“An Impressive ‘Body’ of Work”
by Scott Mantz
Almost a year after Ridley Scott’s “American Gangster” opened to critical and commercial acclaim (grossing more than $130 million domestically), the prolific, 70-year-old British filmmaker returns with “Body of Lies.” It’s a gripping, compelling, action-packed espionage thriller that will keep you on the edge of your seat, even if the super-serious storyline loses some of its credibility with a Hollywood ending that’s a little too old-fashioned for its own good.
But that’s a minor flaw in an otherwise exceptionally made film that finds Scott continuing to challenge himself, his actors (in this case, Leonardo DiCaprio and Russell Crowe) and – most importantly – his audience. That means “Body of Lies” can be hard to follow and is disturbing at times, thanks to a complex structure and scenes of graphic torture. But that’s the name of the game in the War on Terror, and Scott effectively depicts the environment in the Middle East as one in which no one can be trusted and danger lurks around every corner.
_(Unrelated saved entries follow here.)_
-- ==== Sys2Proof/Certificates/Slice0/Obligations.lean ====
section
/-! DEFINITION. The statements for the provers. Each docstring names the rules of spec/ it rests on. -/

section

open Sys2Proof Sys2Proof.Machine

/-! ### Encoding -/

/-- Decoding the encoding of a well-formed instruction gives the instruction back, with the bytes after it: no operand,
at any value its encoding admits, is lost (30_encoding.md R110 to R141). -/
def Obligations.DecodeEncode : Prop :=
  ∀ (e : DecodeEnv) (i : Instr) (rest : List Byte), i.wf e = true → decode e (encode i ++ rest) = .ok (i, rest)

/-- Bytes the decoder accepts are the encoding of a well-formed instruction: at most 15 bytes long (R137), of a row that
exists in the environment (R130 to R132), and no bit of them is dropped (R110 to R135). -/
def Obligations.EncodeDecode : Prop :=
  ∀ (e : DecodeEnv) (bs rest : List Byte) (i : Instr), decode e bs = .ok (i, rest) →
    i.wf e = true ∧ encode i ++ rest = bs

/-- A few words written out from the encodings of the spec: a sanity statement (40_mov_data.md R165, R168, R189, R192,
41_mov_sreg.md R206, 42_mov_cr.md R249, 43_mov_dr.md R298; 30_encoding.md R135). -/
def Obligations.DecodeSamples : Prop :=
  decode ⟨true, false⟩ [0x88#8, 0xDC#8] =
    .ok (.movRm8R8 ⟨[], none⟩ (.reg .rsp) .rbx, []) ∧
  decode ⟨true, false⟩ [0x89#8, 0xC3#8] =
    .ok (.movRm32R32 ⟨[], none⟩ (.reg .rbx) .rax, []) ∧
  decode ⟨true, false⟩ [0x49#8, 0xBB#8, 0x88#8, 0x77#8, 0x66#8, 0x55#8, 0x44#8, 0x33#8, 0x22#8, 0x11#8] =
    .ok (.movR64Imm64 ⟨[], some ⟨true, false, false, true⟩⟩ .r11 0x1122334455667788#64, []) ∧
  decode ⟨false, false⟩ [0xC7#8, 0x06#8, 0x00#8, 0x20#8, 0xEF#8, 0xBE#8] =
    .ok (.movRm16Imm16 ⟨[], none⟩ (.mem (.abs16 0x2000#16)) 0xBEEF#16, []) ∧
  decode ⟨false, true⟩ [0x8E#8, 0xD0#8] =
    .ok (.movSregRm16 ⟨[], none⟩ (.reg .ss) (.reg .rax), []) ∧
  decode ⟨true, false⟩ [0x44#8, 0x0F#8, 0x22#8, 0xC1#8] =
    .ok (.movCr8R64 ⟨[], some ⟨false, true, false, false⟩⟩ 3#2 .cr8 .rcx, []) ∧
  decode ⟨false, true⟩ [0x0F#8, 0x23#8, 0xF9#8] =
    .ok (.movDrR32 ⟨[], none⟩ 3#2 .dr7 .rcx, []) ∧
  decode ⟨true, false⟩ [0xC6#8, 0x0B#8, 0x01#8] = .error (.groupReg 1#3) ∧
  decode ⟨true, false⟩ [0xF3#8, 0x89#8, 0xC3#8] = .error (.repeatPfx 0xF3#8) ∧
  decode ⟨false, true⟩ [0x48#8, 0x89#8, 0xC3#8] = .error (.opcode 0x48#8)

/-! ### Steps -/

/-- Where the run goes on, no event is delivered at the boundary, and the bytes at CS:pc decode to an instruction (in
LONG64 mode one that ends below the top of the address space), a step is `exec` of that instruction past the boundary:
the inhibition ends and the environment's offer is used up (20_memory.md R100, 60_exceptions.md R335). -/
def Obligations.StepRunsDecoded : Prop :=
  ∀ (s : State) (i : Instr) (rest : List Byte),
    s.modeChanged = false → s.delivered = none →
    decode s.env (s.fetchBytes 15 0).1 = .ok (i, rest) →
    (s.mode = .long64 → s.pc.toNat + instrLength i < 2 ^ 64) →
    step s = exec i { s with inhibit := false, offers := s.offers.tail }

/-- Where the bytes of the encoding of a well-formed instruction are fetched at CS:pc, one by one, a step runs that
instruction, whatever stands after it (30_encoding.md R110, R141; 20_memory.md R100). -/
def Obligations.StepRunsEncoded : Prop :=
  ∀ (s : State) (i : Instr),
    s.modeChanged = false → s.delivered = none → i.wf s.env = true →
    (∀ k, k < (encode i).length → s.fetchByte k = .ok ((encode i).getD k 0#8)) →
    (s.mode = .long64 → s.pc.toNat + (encode i).length < 2 ^ 64) →
    step s = exec i { s with inhibit := false, offers := s.offers.tail }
Working with Scott for the first time, Leonardo DiCaprio plays Roger Ferris, an intelligence operative working undercover in an effort to expose an emerging terrorist leader. His only help lies with Ed Hoffman (Russell Crowe), a veteran CIA agent who’s pulling the strings from the other end of the phone back home. Ferris tries desperately to maintain his cover during his dangerous pursuit, but as he gets closer to his main target, he begins to suspect that the person he has to trust the most cannot be trusted at all.
The presence of “Departed” players DiCaprio (undercover again) and William Monahan (whose screenplay is adapted from the novel by David Ignatius) may give “Body of Lies” the feel of a sequel to that Best Picture-winner from 2006, but, of course, the two movies are worlds apart – both literally and figuratively. And as Scott has done before with worlds both real (“Gladiator,” “Black Hawk Down”) and imagined (“Alien,” “Blade Runner”), he gives chaotic detail to the foreboding atmosphere depicted in the Middle East.
But what makes “Body of Lies” really interesting is the intense dynamic between Ferris and Hoffman. Both men are in constant contact with each other, and both are after the same agenda (at least, initially). But their lifestyles couldn’t be any more different. While Ferris lives in deadly surroundings where his cover could be blown at any moment, Hoffman lives in an affluent neighborhood where he tends to his domestic duties. It’s a stark contrast, but it’s also one that brings the danger of the War on Terror way too close to home.
In the past, Leonardo DiCaprio’s boyish appearance made it difficult for him to be taken seriously in some of his post-“Titanic” adult roles (like 2002’s “Gangs of New York” and 2004’s “The Aviator”). But that changed in 2006 with both “The Departed” and “Blood Diamond,” in which he finally seemed to grow into the gritty characters he portrayed so well. The same goes for “Body of Lies,” in which he effectively goes head-to-head with the conniving, suspicious CIA mastermind played by the terrific Russell Crowe (working with Scott for the fourth time).
But after a white-knuckle first hour, DiCaprio’s lonely operative lets his guard down by pursuing an attractive Muslim nurse (played with strength and sensitivity by Iranian actress Golshifteh Farahani). While these moments of tenderness provide a welcome respite from the unrelenting violence, it doesn’t make sense that he would risk so much by being seen in public with her and attracting the attention of just about everybody.
“Body of Lies” may be a tough sell for war-weary moviegoers who didn’t have the stomach for last year’s terror-themed films like “Rendition,” “In the Valley of Elah” and “The Kingdom” – all of which underperformed at the box office. There’s no question that “Body” tackles the same issues, but it works better as an action-adventure, thanks to Ridley Scott’s knack for tightening the screws on the intensity. And given how prolific Scott has been lately, I’m sure another impressive addition to his outstanding body of work is right around the corner.